Раскаявшихся жалеют.
А девиц с несчастной влюбленностью — тем паче…
…нет, не прав папенька: рано Богуславе на деревню отправляться, пусть кто-нибудь другой курами занимается, а она найдет способ вернуть себе утраченное.
— Деточка, что ты задумала? — поинтересовался папенька.
— Ничего… не волнуйся… скажи, а здесь можно церемонию провести?
…матушка-настоятельница, пусть и весьма огорчилась, что Богуслава не сумела отринуть прелести мирской жизни, но, получив из рук князя Ястрежемского чек на сто тысяч злотней, сумела с огорчением управиться.
— Конечно, дитя мое, — ласково сказала она, — я понимаю… ты еще слишком молода…
— Ах, матушка, — Богуслава проронила слезу, надеясь, что выглядит в достаточной мере несчастной и потерянной, чтобы вызывать сочувствие. — Я столько натворила… и лишь дальнейшей праведной жизнью смогу искупить вину…
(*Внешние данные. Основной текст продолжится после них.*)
end Sys2Proof.Machine
end

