-- ==== Sys2Proof/Machine/XVector.lean ====
section
/-!
DEFINITION. The custom-1 vector instructions of Xanvil (R147 to R156): packed conversions, block scales and dot products.
-/
namespace Sys2Proof.Machine

/-- Packed element `i` of width `w` in the group at register `r` (R147). -/
def Engine.pget (x : Engine) (r w i : Nat) : Nat := fld (x.rv (r + w * i / 2048)).toNat (w * i % 2048) w

/-- Write a packed element; neighbours in the byte stay (R81, R150). -/
def Engine.pput (x : Engine) (r w i v : Nat) : Engine :=
  let k := r + w * i / 2048
  x.wv k (bitsPut (x.rv k) (w * i % 2048) w v)

/-- Registers that a packed group spans (R147). -/
def packSpan (x : Engine) (w : Nat) : Nat := max 1 (vlmul8 x.vtype * w / 256)

/-- Registers that an FP32 group spans. -/
def fpSpan (x : Engine) : Nat := max 1 (vlmul8 x.vtype / 8)

def overlaps (a na b nb : Nat) : Bool := decide (a < b + nb) && decide (b < a + na)

/-- A source or destination group: first register and span. -/
abbrev Grp := Nat × Nat

/-- R147: SEW 32, vstart 0, vill clear, groups aligned and inside the file, and no source over the destination. A masked
destination may be v0, which R147 does not forbid: the mask is read first. -/
def xvBad (x : Engine) (dst : Grp) (srcs : List Grp) : Bool :=
  vill x.vtype || vsewBytes x.vtype != 4 || x.vstart != 0 || vlmul8 x.vtype = 0 ||
  (dst :: srcs).any (fun g => g.1 % g.2 != 0 || 32 < g.1 + g.2) ||
  srcs.any (fun g => overlaps dst.1 dst.2 g.1 g.2)

def xfdFmt (x : Engine) (fd : Nat) : Option Fmt := fmtOf (fld (tgetD x.xfd (fd % 8) 0).toNat 0 16)
def xfdBlk (x : Engine) (fd : Nat) : Nat := fld (tgetD x.xfd (fd % 8) 0).toNat 16 8

/-- Formats of Table 4.9's first row: not FP32, not INT32, not NONE. -/
def vecFmt (x : Engine) (fd : Nat) : Option Fmt :=
  match xfdFmt x fd with
  | some f => if f.isFp32 || f.isInt32 then none else some f
  | none => none

/-- A block-scaling descriptor that R148 accepts with a format. -/
def blkOk (f : Fmt) (b : Nat) : Bool := !blkBad b && (fld b 0 2 == 0 || f.isMini)

def Engine.setFlags (x : Engine) (f : BitVec 5) : Engine := { x with fflags := x.fflags ||| f }

/-- Active elements below vl. -/
def xvElems (x : Engine) (vm : Bool) : List Nat := (List.range x.vl).filter (fun i => vm || x.vmask i)

/-- Scale of element `i`'s block, read from vs1: one without block scaling. -/
def xvScale (x : Engine) (blk : Nat) (vs1 i : Nat) : Num :=
  if blkSize blk = 0 then .fin false 1 0
  else scaleVal (blkE4m3 blk) (x.pget vs1 8 (i / blkSize blk))

/-- XVCVTF of one element (R149). -/
def cvtfElem (f : Fmt) (bits : Nat) (sc : Num) : Nat × BitVec 5 :=
  let v := f.val bits
  match v, sc with
  | .inf s, .fin t _ _ => (fp32.infBits (s != t), 0)
  | _, _ =>
    let p := v.mul sc
    let r := fp32.rne p
    let ov := r.isInf && p.isFin
    let nx := ov || (p.isFin && !(r.sub p).isZero)
    (fp32.bits r, BitVec.ofNat 5 (16 * b2n sc.isNan + 4 * b2n ov + b2n nx))

def Dev.xvcvtf (d : Dev) (e : Fin 128) (vd vs2 vs1 fd : Nat) (vm : Bool) : Dev :=
  let x := d.eng e
  match vecFmt x fd with
  | none => d.engExc e excIllegal 0
  | some f =>
    let blk := xfdBlk x fd
    let scaled_ := blkSize blk != 0
    let srcs : List Grp := (vs2, packSpan x f.width) :: (if scaled_ then [(vs1, 1)] else [])
    if !blkOk f blk || (!scaled_ && vs1 != 0) || xvBad x (vd, fpSpan x) srcs then d.engExc e excIllegal 0
    else d.modEng e (fun x =>
      ((xvElems x vm).foldl (fun y i =>
        let (b, fl) := cvtfElem f (x.pget vs2 f.width i) (xvScale x blk vs1 i)
        (y.vput vd 4 i b).setFlags fl) x).retire)

def execXvcvtf (e : Fin 128) (vd vs2 vs1 : Fin 32) (fd : Fin 8) (vm : Bool) (s : State) : Res :=
  onEng e s (fun d => d.xvcvtf e vd.val vs2.val vs1.val fd.val vm)

/-- Element numbers of block `j` of size `b` below `n`. -/
def blockIdx (b n j : Nat) : List Nat := (List.range (min b (n - b * j))).map (b * j + ·)

/-- Whether element `i` of a scaled conversion lies in a block that holds a NaN or an infinity: the third item of R103, which
R150 takes over. DEDUCED (log 58): the block is its elements below vl, masked off or not. -/
def vecBlockSpecial (x : Engine) (b vs2 i : Nat) : Bool :=
  (blockIdx b x.vl (i / b)).any (fun k => !(fp32.val (x.velem vs2 4 k)).isFin)

/-- XVCVTT and XVCVTT.SR (R150): `sr` draws from the engine's generator (R156). -/
def Dev.xvcvtt (d : Dev) (e : Fin 128) (vd vs2 vs1 fd : Nat) (vm sr : Bool) : Dev :=
  let x := d.eng e
  match vecFmt x fd with
  | none => d.engExc e excIllegal 0
  | some f =>
    let blk := xfdBlk x fd
    let scaled_ := blkSize blk != 0
    let srcs : List Grp := (vs2, fpSpan x) :: (if scaled_ then [(vs1, 1)] else [])
    if !blkOk f blk || (!scaled_ && vs1 != 0) || xvBad x (vd, packSpan x f.width) srcs then d.engExc e excIllegal 0
    else
      let r := (xvElems x vm).foldl (fun (a : Engine × Nat) i =>
        let mode := if sr then Round.draw (Config.freeDraw a.2) else .even
        let v := fp32.val (x.velem vs2 4 i)
        let sc := xvScale x blk vs1 i
        let (b, fl) : Nat × NFlags :=
          if scaled_ && vecBlockSpecial x (blkSize blk) vs2 i then (0, { nanZero := v.isNan })
          else if scaled_ then convScaled f mode sc v
          else f.conv mode false v
        ((a.1.pput vd f.width i b).setFlags (fl.fflags sc.isNan), if sr then a.2 + 1 else a.2)) (x, d.free)
      ({ d with free := r.2 }).setEng e r.1.retire

def execXvcvtt (e : Fin 128) (vd vs2 vs1 : Fin 32) (fd : Fin 8) (vm : Bool) (s : State) : Res :=
  onEng e s (fun d => d.xvcvtt e vd.val vs2.val vs1.val fd.val vm false)

def execXvcvttSr (e : Fin 128) (vd vs2 vs1 : Fin 32) (fd : Fin 8) (vm : Bool) (s : State) : Res :=
  onEng e s (fun d => d.xvcvtt e vd.val vs2.val vs1.val fd.val vm true)

/-- XVSCALE (R151, R155): unmasked, BLK nonzero, a MINI format. DEDUCED (log 56): vd is one register, at any number. -/
def Dev.xvscale (d : Dev) (e : Fin 128) (vd vs2 vs1 fd : Nat) (vm : Bool) : Dev :=
  let x := d.eng e
  let blk := xfdBlk x fd
  match xfdFmt x fd with
  | some (.mini g) =>
    let b := blkSize blk
    if blkBad blk || b = 0 || !vm || vs1 != 0 || xvBad x (vd, 1) [(vs2, fpSpan x)] then d.engExc e excIllegal 0
    else d.modEng e (fun x =>
      ((List.range (ceilDiv x.vl b)).foldl (fun y j =>
        let r := blockScale (blkE4m3 blk) g ((blockIdx b x.vl j).map (fun i => fp32.val (x.velem vs2 4 i)))
        (y.pput vd 8 j r.1).setFlags (r.2.fflags false &&& 5)) x).retire)
  | _ => d.engExc e excIllegal 0

def execXvscale (e : Fin 128) (vd vs2 vs1 : Fin 32) (fd : Fin 8) (vm : Bool) (s : State) : Res :=
  onEng e s (fun d => d.xvscale e vd.val vs2.val vs1.val fd.val vm)

/-- XVSCLF (R152). DEDUCED (log 56): its scale bytes are a packed group of width 8. -/
def Dev.xvsclf (d : Dev) (e : Fin 128) (vd vs2 vs1 fd : Nat) (vm : Bool) : Dev :=
  let x := d.eng e
  let blk := xfdBlk x fd
  match xfdFmt x fd with
  | some (.mini _) =>
    if blkBad blk || blkSize blk = 0 || vs1 != 0 || xvBad x (vd, fpSpan x) [(vs2, packSpan x 8)] then d.engExc e excIllegal 0
    else d.modEng e (fun x =>
      ((xvElems x vm).foldl (fun y j =>
        let v := scaleVal (blkE4m3 blk) (x.pget vs2 8 j)
        (y.vput vd 4 j (fp32.bits v)).setFlags (if v.isNan then 16 else 0)) x).retire)
  | _ => d.engExc e excIllegal 0

def execXvsclf (e : Fin 128) (vd vs2 vs1 : Fin 32) (fd : Fin 8) (vm : Bool) (s : State) : Res :=
  onEng e s (fun d => d.xvsclf e vd.val vs2.val vs1.val fd.val vm)

/-- OF and NX of rounding an exact value into a grid. -/
def roundFlags (ex r : Num) : BitVec 5 :=
  let ov := r.isInf && ex.isFin
  BitVec.ofNat 5 (4 * b2n ov + b2n (ov || (ex.isFin && !(ex.sub r).isZero)))

/-- A signalling NaN of binary32. -/
def fp32Snan (b : Nat) : Bool := fld b 23 8 == 255 && fld b 0 23 != 0 && !bit b 22

/-- A sum in the extended float, each addition rounded, with the flags of its additions (R93, R153). -/
def extSum : List Num → Num × BitVec 5
  | [] => (Num.zero, 0)
  | p :: t =>
    t.foldl (fun acc q =>
      let r := extF.rne (acc.1.add q)
      (r, acc.2 ||| addFlags acc.1 q r)) (extF.rne p, roundFlags p (extF.rne p))

/-- One block of a floating XVDOT: FP32 bits and flags (R153, R155). The order of the sum is not specified: it is a free
permutation (log 11). A product of an infinity and zero is a NaN that sets no flag, since only additions do (log 57). -/
def dotFloat (old : Nat) (ps : List Num) (draw : Nat) : Num × BitVec 5 :=
  let o := fp32.val old
  let (x, f1) := extSum (shuffle draw ps)
  let y := fp32.rne x
  let r := fp32.rne (o.add y)
  (r, f1 ||| roundFlags x y ||| addFlags o y r ||| (if fp32Snan old then 16 else 0))

/-- XVDOT (R153, R154): A in xfd[FD], B in xfd[FD + 1]. DEDUCED (log 56): vd is one register, at any number. -/
def Dev.xvdot (d : Dev) (e : Fin 128) (vd vs2 vs1 fd : Nat) (vm : Bool) : Dev :=
  let x := d.eng e
  let ba := xfdBlk x fd
  let bb := xfdBlk x (fd + 1)
  match vecFmt x fd, vecFmt x (fd + 1) with
  | some fa, some fb =>
    let sz := max (blkSize ba) (blkSize bb)
    let b := if sz = 0 then x.vl else sz
    if !blkOk fa ba || !blkOk fb bb || (blkSize ba != 0 && blkSize bb != 0 && blkSize ba != blkSize bb) ||
        fa.isInt != fb.isInt || !vm || xvBad x (vd, 1) [(vs2, packSpan x fa.width), (vs1, packSpan x fb.width)] then
      d.engExc e excIllegal 0
    else
      let a (k : Nat) : Num := fa.val (x.pget vs2 fa.width k)
      let c (k : Nat) : Num := fb.val (x.pget vs1 fb.width k)
      let r := (List.range (if b = 0 then 0 else ceilDiv x.vl b)).foldl (fun (acc : Engine × Nat) j =>
        let ks := blockIdx b x.vl j
        let ps := ks.map (fun k => (a k).mul (c k))
        let old := x.velem vd 4 j
        if fa.isInt then
          let v := (addI32 (signed 32 old) (sumInt ps).1).1
          (acc.1.vput vd 4 j (v % 4294967296).toNat, acc.2)
        else
          let (v, fl) := dotFloat old ps acc.2
          ((acc.1.vput vd 4 j (fp32.bits v)).setFlags fl, acc.2 + 1)) (x, d.free)
      ({ d with free := r.2 }).setEng e r.1.retire
  | _, _ => d.engExc e excIllegal 0

def execXvdot (e : Fin 128) (vd vs2 vs1 : Fin 32) (fd : Fin 8) (vm : Bool) (s : State) : Res :=
  onEng e s (fun d => d.xvdot e vd.val vs2.val vs1.val fd.val vm)

end Sys2Proof.Machine
end

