-- ==== Sys2Proof/Certificates/Slice0/Obligations.lean ====
section
/-!
DEFINITION. What is claimed of the block: each statement cites in its docstring the rules it formalises.
-/
open Sys2Proof
open Sys2Proof.Machine

/-! ### The queue and the step -/

/-- One step takes the command at the front of the queue and runs it with the queue's rest (the block's own form). -/
def Obligations.StepRunsTheFrontCommand : Prop :=
  ∀ (s : State) (c : Instr) (rest : List Instr),
    step { s with pending := c :: rest } = exec c { s with pending := rest }

/-- R489 on an empty queue: the Hub's count advances while VIN52 is valid, each half's count while its always-on island
has power, and the counts of two halves advance together, and with no read of the host waiting, no margining sweep and no
mailbox RETURN under way nothing else changes. That a step on an empty queue is one period of the 24 MHz
counts is the model's choice (log 2). -/
def Obligations.IdleStepAdvancesTheCounts : Prop :=
  ∀ (s : State), s.pending = [] → s.dev.sec.mboxReturn = none → s.dev.host.reads = [] → s.dev.hbm.margin = none →
    ∃ d, step s = .next { s with dev := d } ∧
      d.hubCount = (if s.dev.power.vinOk then s.dev.hubCount + 1 else s.dev.hubCount) ∧
      d.count = (if s.dev.islandsUp then ⟨s.dev.count.w + 1, s.dev.count.e + 1⟩ else s.dev.count) ∧
      { d with hubCount := s.dev.hubCount, count := s.dev.count } = s.dev

/-- Every command of the block has an effect: none stops with a fault or a refusal, and none adds to or takes from the
queue of waiting commands, or reorders it.

The queue is first in, first out: as many steps as commands wait run them in their order, and leave the queue
empty. -/
def Obligations.CommandsAnswerInOrder : Prop :=
  (∀ (i : Instr) (s : State), ∃ d, exec i s = .next { s with dev := d }) ∧
  (∀ (s : State), ∃ t, runAll s.pending.length s = .next t ∧ t.pending = [] ∧
    .next { t with pending := s.pending } = s.pending.foldl
      (fun (r : Host.Outcome State Fault Refusal) (i : Instr) =>
        match r with
        | .next u => exec i { u with pending := s.pending }
        | x => x) (.next s))
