/-- An object whose read need not wait is submitted under its row. -/
theorem secAuth_eq {kind : Nat} (hkind : fld (ofLe (bs.take 128)) 16 8 = kind) :
    secAuth s.dev c obj kind =
      if kind = 6 ∧ (submitObj (s.dev.fwTouch a 18665) bs).1 = .ok then
        ((submitObj (s.dev.fwTouch a 18665) bs).2.adminBg c (fun d => (.ok, d.modHost (fun h => { h with admBusy := true })))
          (.secReturn (bs.take 128))).beginReturn
      else (s.dev.fwTouch a 18665).admin c (fun d => ans (submitObj d bs).1 (submitObj d bs).2) := by
  have hz : admOnly c 2 = true := admOnly_length hops hr
  have h0 : lgetD c.ops 0 0 = a := lgetD_ops hops 0
  have h1 : admOp c 1 = 18665 := admOp_eq hops 1
  have haddr : admAddr c 0 = true := by simpa [admAddr, admOp_eq hops, lgetD] using ha
  unfold secAuth Dev.admThen Dev.fwThen
  simp only [hopen, if_true, h0, sigLen, hhold, hread, hkind, hz, h1, haddr]
  simp

/-- An object of a row that does not hold a RETURN is answered at once. -/
theorem exec_secAuth {kind : Nat} {i : Instr} (hi : exec i s = onDev s (fun d => secAuth d c obj kind)) (h6 : kind ≠ 6)
    (hkind : fld (ofLe (bs.take 128)) 16 8 = kind) :
    ∃ t k, exec i s = .next { s with dev := { s.dev with tiers := t, coh := k }.admin c (fun d => ans (submitObj d bs).1 (submitObj d bs).2) } := by
  obtain ⟨t, k, htouch⟩ := s.dev.fwTouch_only a 18665
  refine ⟨t, k, ?_⟩
  rw [hi, onDev_eq, secAuth_eq hopen hr hops ha hhold hread hkind, if_neg (fun h => h6 h.1), htouch]

/-- An object that leaves `x` in the Rind and its events in the queue changes nothing else. -/
theorem exec_secAuth_sec {kind : Nat} {i : Instr} (hi : exec i s = onDev s (fun d => secAuth d c obj kind)) (h6 : kind ≠ 6)
    (hkind : fld (ofLe (bs.take 128)) 16 8 = kind) {st : Status} {P : Sec → Prop}
    (hsub : ∀ d : Dev, d.sec = s.dev.sec → d.chain = s.dev.chain → d.boot = s.dev.boot →
      ∃ x q n k, submitObj d bs = (st, (d.modSec (fun _ => x)).modHost (fun h => { h with evtQ := q, evtDrop := n, evtLost := k })) ∧ P x) :
    ∃ d, exec i s = .next { s with dev := d } ∧ AdmDone s.dev d c st 0 0 ∧ P d.sec ∧
      { d with sec := s.dev.sec, host := s.dev.host, tiers := s.dev.tiers, coh := s.dev.coh } = s.dev := by
  obtain ⟨t, k, hexec⟩ := exec_secAuth hopen hr hops ha hhold hread hi h6 hkind
  obtain ⟨x, q, n, m, hsubmit, hx⟩ := hsub { s.dev with tiers := t, coh := k }.fetched rfl rfl rfl
  obtain ⟨q', hadm, hdone⟩ := Dev.admin_done (c := c) (d := { s.dev with tiers := t, coh := k }) (st := st)
    (f := fun d => ans (submitObj d bs).1 (submitObj d bs).2) hopen (by rw [hsubmit]) rfl
  rw [hadm] at hexec
  refine ⟨_, hexec, hdone, hx, ?_⟩
  simp only [Dev.modSec, Dev.modHost, Dev.fetched]

/-- An object that passes every check and sets one thing in the Rind changes, beside it, the nonce and the log. -/
theorem exec_secAuth_set {kind : Nat} {i : Instr} (hi : exec i s = onDev s (fun d => secAuth d c obj kind)) (h6 : kind ≠ 6)
    (hkind : fld (ofLe (bs.take 128)) 16 8 = kind) (hlog : s.dev.sec.log.length < 4096) (hsig : s.dev.sigCheck bs = none)
    {f : Sec → Sec} {e : Event} (happly : ∀ d : Dev, d.chain = s.dev.chain → d.boot = s.dev.boot → d.sec.svn = s.dev.sec.svn →
      d.applyObj (bs.take 128) = (.ok, ((d.authLog (bs.take 128)).modSec f).raise e)) :
    ∃ d l m, exec i s = .next { s with dev := d } ∧ AdmDone s.dev d c .ok 0 0 ∧
      d.sec = f { s.dev.sec with nonce := none, log := l, mrs := m } ∧
      { d with sec := s.dev.sec, host := s.dev.host, tiers := s.dev.tiers, coh := s.dev.coh } = s.dev := by
  obtain ⟨d, hexec, hdone, ⟨l, m, hsec⟩, hsame⟩ := exec_secAuth_sec hopen hr hops ha hhold hread hi h6 hkind (st := .ok)
    (P := fun x => ∃ l m, x = f { s.dev.sec with nonce := none, log := l, mrs := m }) (fun d hsec hchain hboot => by
      obtain ⟨q, n, k, l, m, hset⟩ := d.spent.authSet_eq (bs.take 128) f e
      refine ⟨f { s.dev.sec with nonce := none, log := l, mrs := m }, q, n, k, ?_, l, m, rfl⟩
      rw [submitObj_ok (by rw [hsec]; exact hlog) (by rw [Dev.sigCheck, hsec]; exact hsig),
        happly d.spent hchain hboot (by rw [← hsec]; rfl), hset, ← hsec]
      rfl)
  exact ⟨d, l, m, hexec, hdone, hsec, hsame⟩
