-- ==== Sys2Proof/Tests/Slice0.lean ====
section
/-! SUPPORT. The model's own tests: well-formedness, decoding of words written out field by field from rules R63 to R68 and R80,
one step of every instruction on vectors of 95_test_vectors.md (their ids stand in the names), refused words, accessors,
reset, and for every statement of Obligations.lean with hypotheses a state and operands that meet them. -/

open Sys2Proof Sys2Proof.Machine

namespace Sys2Proof.Tests

/-! Small states and what is read from a step. -/

/-- Whatever is not listed is 0, as in the vectors. -/
def bench (p : X0Policy) (memSize : Nat) (pc : Word) (regs : List (RegIdx × Word)) (mem : Memory) : State :=
  { State.resetOf ⟨memSize, p⟩ with
    pc := pc
    mem := mem
    regs := regs.foldl (fun v x => v.set x.1 x.2) (Vector.replicate 32 0) }

/-- The bench of most vectors: `MEM_SIZE = 64`, `X0_POLICY = ordinary`, memory all 0. -/
def bench0 (pc : Word) (regs : List (RegIdx × Word)) : State := bench .ordinary 64 pc regs []

/-- Register `r` and the pc after one step with the word `w`, when it completes. -/
def after (s : State) (w : Word) (r : RegIdx) : Option (Word × Word) :=
  match step (present w s) with
  | .next t => some (t.readReg r, t.pc)
  | _ => none

/-- The memory and the pc after one step with the word `w`, when it completes. -/
def memAfter (s : State) (w : Word) : Option (Memory × Word) :=
  match step (present w s) with
  | .next t => some (t.mem, t.pc)
  | _ => none

/-- The error of one step with the word `w`, when it returns one. -/
def errorOf (s : State) (w : Word) : Option CoreError :=
  match step (present w s) with
  | .fault (.raised e) => some e
  | _ => none

/-- The reason for which a word is refused. -/
def refusal (w : Word) : Option DecodeReason :=
  match decode w with
  | .error r => some r
  | .ok _ => none

/-! Well-formedness (rule R81): an ill-formed term for each check, and the extremes that are well-formed. -/

theorem test_wf_imm12_refuses_above : (Instr.addi 1 2 2048).wf = false := by decide
theorem test_wf_imm12_refuses_below : (Instr.lw 1 2 (-2049)).wf = false := by decide
theorem test_wf_immS_refuses_above : (Instr.sw 1 2 2048).wf = false := by decide
theorem test_wf_immB_refuses_odd : (Instr.beq 1 2 3).wf = false := by decide
theorem test_wf_immB_refuses_above : (Instr.bltu 1 2 4096).wf = false := by decide
theorem test_wf_immB_refuses_below : (Instr.bge 1 2 (-4098)).wf = false := by decide
theorem test_wf_immJ_refuses_odd : (Instr.jal 1 (-1)).wf = false := by decide
theorem test_wf_immJ_refuses_above : (Instr.jal 1 1048576).wf = false := by decide
theorem test_wf_immJ_refuses_below : (Instr.jal 1 (-1048578)).wf = false := by decide
theorem test_wf_immU_refuses_low_bits : (Instr.lui 1 0x1001).wf = false := by decide
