-- ==== Sys2Proof/Config.lean ====
section
/-! DEFINITION. What an implementation fixes and the values the manual leaves free. -/

namespace Sys2Proof

/-- A region entry of R376, in 64 KiB units. -/
structure Region where
  v : Bool := false
  sec : Bool := false
  tier : Nat := 0
  base : Nat := 0
  limit : Nat := 0
  deriving DecidableEq, Repr, Inhabited

/-- What the configuration record holds (R377 step 3): the layout of R374, each slice's world, bridle
minimums and initial boundary, the ports, peers and module number, the default regions, the region right. -/
structure ConfigRecord where
  layout : Nat := 1
  sliceNS : List Bool := []
  minG : List Nat := []
  minC : List Nat := []
  bound : List Nat := []
  fixB : List Bool := []
  ports : BitVec 18 := 0
  /-- The world bits of the ports, and by slice of the display engines and the encoders (R376). -/
  portNS : BitVec 18 := 0
  deNS : List Bool := []
  veNS : List Bool := []
  peers : List Nat := []
  moduleNo : Nat := 0
  regions : List Region := []
  regionRight : Bool := false
  deriving DecidableEq, Repr, Inhabited

/-- The outcome of R377 steps 2 and 3 on the flash contents: a reason code of R378, or the record. -/
inductive BootCheck where
  | fails (reason : BitVec 8)
  | passes (record : ConfigRecord)
  deriving DecidableEq, Repr, Inhabited

namespace Config

/-- A free number: which of several allowed outcomes happens. Free, log 3. -/
opaque freeNat : Nat → Nat

/-- A free set of lanes. Free, log 3. -/
opaque freeMask : Nat → BitVec 64

/-- A free word. Free, log 3. -/
opaque freeWord : Nat → BitVec 32

/-- A free 64-bit value. Free, log 3. -/
opaque freeDWord : Nat → BitVec 64

/-- Which of the two neighbours of an inexact value FEXP2, FLOG2, FSIN or FCOS delivers: a fixed function of the
instruction, the format and the input (R82). Free, log 3. -/
opaque freeUlp : Nat → Nat → Nat → Bool

/-- What a code 6 or 7 in a ray block's APERM acts as (R104 lists 0 to 5). Free, log 3. -/
opaque freePerm : Nat → Nat

/-- Whether the host refuses the device's accesses to a host bus address (R410). Free, log 3. -/
opaque hostRefuses : Nat → Bool

/-- How many cycles after its issue a variable-latency operation completes (R146: not architectural). -/
opaque latency : Nat → Nat

/-- The verdict of the signature checks of R377 on the flash contents, and the record read from them. -/
opaque bootCheck : List (Nat × BitVec 8) → BootCheck

/-- The stepping that ID.STEP reads (R363 gives no value). -/
opaque step : BitVec 8

/-- The stream an encoder makes of a frame (R375): command words and layer bytes to stream bytes. -/
opaque encode : List (BitVec 64) → List (BitVec 8) → List (BitVec 8)

/-- The implementation-owned contents of an engine record of KIND 2 or 3 or of a raster checkpoint (R344). -/
opaque privateByte : Nat → BitVec 8

end Config

end Sys2Proof
end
Белый платочек пришелся весьма кстати.
— И ныне испытываю преогромное желание творить добро…
Матушка-настоятельница закивала. Блеснули круглые очочки, дернулся кончик неестественно длинного крючковатого носа, и щека тоже дернулась.
И Богуслава, смиренно потупившись, продолжила:
— Боги в милости своей дали мне еще один шанс… и это ли не знак, что жизнь свою я должна посвятить людям?
Матушка важно кивнула и коснулась сложенными щепотью пальцами лба:
— Боги посылают нам испытания, но они же дают силы их преодолеть.
— Я… я должна рассказать, — на Богуславу снизошло вдохновение. — Поделиться тем, что чувствует человек, объятый тьмой… предупредить иных, невинных, кои встанут перед искушением… хельмовы пути кажутся легкими, но на самом-то деле…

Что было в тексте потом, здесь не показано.